# What the exercise asks:
Look for "table" in each line of the entries, and return the matching lines.

# Exercise data:
-- ==== Sys2Proof/Machine/State.lean ====
section
/-! DEFINITION. All the state the spec gives the engine (10_state.md), as plain data, and the state right after reset. -/

namespace Sys2Proof.Machine

/-- The flag byte F, all eight bits (R27). `b5` and `b3` are the two bits that are stored but not modelled. -/
structure Flags where
  s : Bool
  z : Bool
  b5 : Bool
  h : Bool
  b3 : Bool
  pv : Bool
  n : Bool
  c : Bool
deriving DecidableEq, Repr

/-- F = 0x00. -/
def Flags.zero : Flags := ⟨false, false, false, false, false, false, false, false⟩

/-- The run state (R31). -/
inductive RunState where
  | running
  | halted
deriving DecidableEq, Repr

/-- The record of an `UnknownInstruction` (R35, 60_exceptions.md R411): the bytes the decoder had fetched and the address of the first. -/
structure FaultRecord where
  bytes : List Byte
  pc : Word
deriving DecidableEq, Repr

/-- A device bound to a slot, as far as the engine can see it (20_memory.md R60): the oracle answers still to come, which are an input of
the model, and the calls it has had, newest first. Where `script` is used up the answer is a free value of Config (log 5). -/
structure Device where
  script : List Answer
  calls : List DeviceCall
deriving DecidableEq, Repr

/-- Memory (20_memory.md R50) as (address, byte) pairs in ONE canonical form: addresses strictly rising and below 65536, and no entry equal
to `unlistedByte`, which is what an unlisted address reads as. -/
abbrev Memory := List Host.Cell

/-- The state of the engine: 10_state.md R20 to R35, and two fields of the model's own (`params`, `draws`). -/
structure State where
  /-- A, the high half of AF (R20, R21). -/
  a : Byte
  /-- F, the low half of AF (R20, R27). -/
  f : Flags
  /-- BC (R20). -/
  bc : Word
  /-- DE (R20). -/
  de : Word
  /-- HL (R20). -/
  hl : Word
  /-- The high half of AF' (R20, R23). -/
  aAlt : Byte
  /-- The low half of AF' (R20, R23). -/
  fAlt : Flags
  /-- BC' (R20, R23). -/
  bcAlt : Word
  /-- DE' (R20, R23). -/
  deAlt : Word
  /-- HL' (R20, R23). -/
  hlAlt : Word
  /-- IX (R24). -/
  ix : Word
  /-- IY (R24). -/
  iy : Word
  /-- SP (R25). -/
  sp : Word
  /-- PC (R26). -/
  pc : Word
  /-- IR, inert (R29). -/
  ir : Word
  /-- The interrupt-enable flag (R30). -/
  iff : Bool
  /-- The run state (R31). -/
  run : RunState
  /-- The interrupt request latch `irq_pending` (R32). -/
  irqPending : Bool
  /-- The peripheral registration table (R33). -/
  slots : Vector (Option Device) 16
  /-- Memory (R34). -/
  mem : Memory
  /-- The sticky fault record (R35). -/
  fault : Option FaultRecord
  /-- The open parameters (00_scope.md R6): an argument of the model, which no step changes. -/
  params : Params
  /-- The MODEL's own field, not the spec's: how many `undef1()` draws have been made (log 4). -/
  draws : Nat
deriving DecidableEq, Repr

/-- Why a step stops with a fault. -/
inductive Fault where
  /-- `UnknownInstruction{opcode_bytes, pc}` (60_exceptions.md R411): raised by the step when no row of any table matches the bytes at PC.
  It is the spec's own and only fault: safe. -/
  | unknownInstruction (bytes : List Byte) (pc : Word)
  /-- A step of an engine that is already faulted (10_state.md R35, 93_implementation_defined.md U9 "stuck"): raised by the step when the
  sticky record is set. The spec gives such a step no meaning, so stopping is safe. -/
  | faulted (bytes : List Byte) (pc : Word)
deriving DecidableEq, Repr

/-- Why a step is refused. -/
inductive Refusal where
  /-- The instruction has no meaning in the model; no arm of `exec` answers so. Safe: nothing can be proved of a step that stops. -/
  | notModelled (mnemonic : String)
deriving DecidableEq, Repr

/-- What a meaning answers. -/
abbrev Result := Host.Outcome State Fault Refusal

/-- The machine right after reset: a newly made engine (70_reset_and_hazards.md R442, 10_state.md R36 column "at construction"). -/
def State.reset : State :=
  { a := 0, f := Flags.zero, bc := 0, de := 0, hl := 0
    aAlt := 0, fAlt := Flags.zero, bcAlt := 0, deAlt := 0, hlAlt := 0
    ix := 0, iy := 0, sp := 0, pc := resetPc, ir := 0
    iff := false, run := .running, irqPending := false
    slots := Vector.replicate 16 none
    mem := [], fault := none
    params := resetParams, draws := 0 }

end Sys2Proof.Machine
end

# Task response:
  /-- The peripheral registration table (R33). -/
  /-- `UnknownInstruction{opcode_bytes, pc}` (60_exceptions.md R411): raised by the step when no row of any table matches the bytes at PC.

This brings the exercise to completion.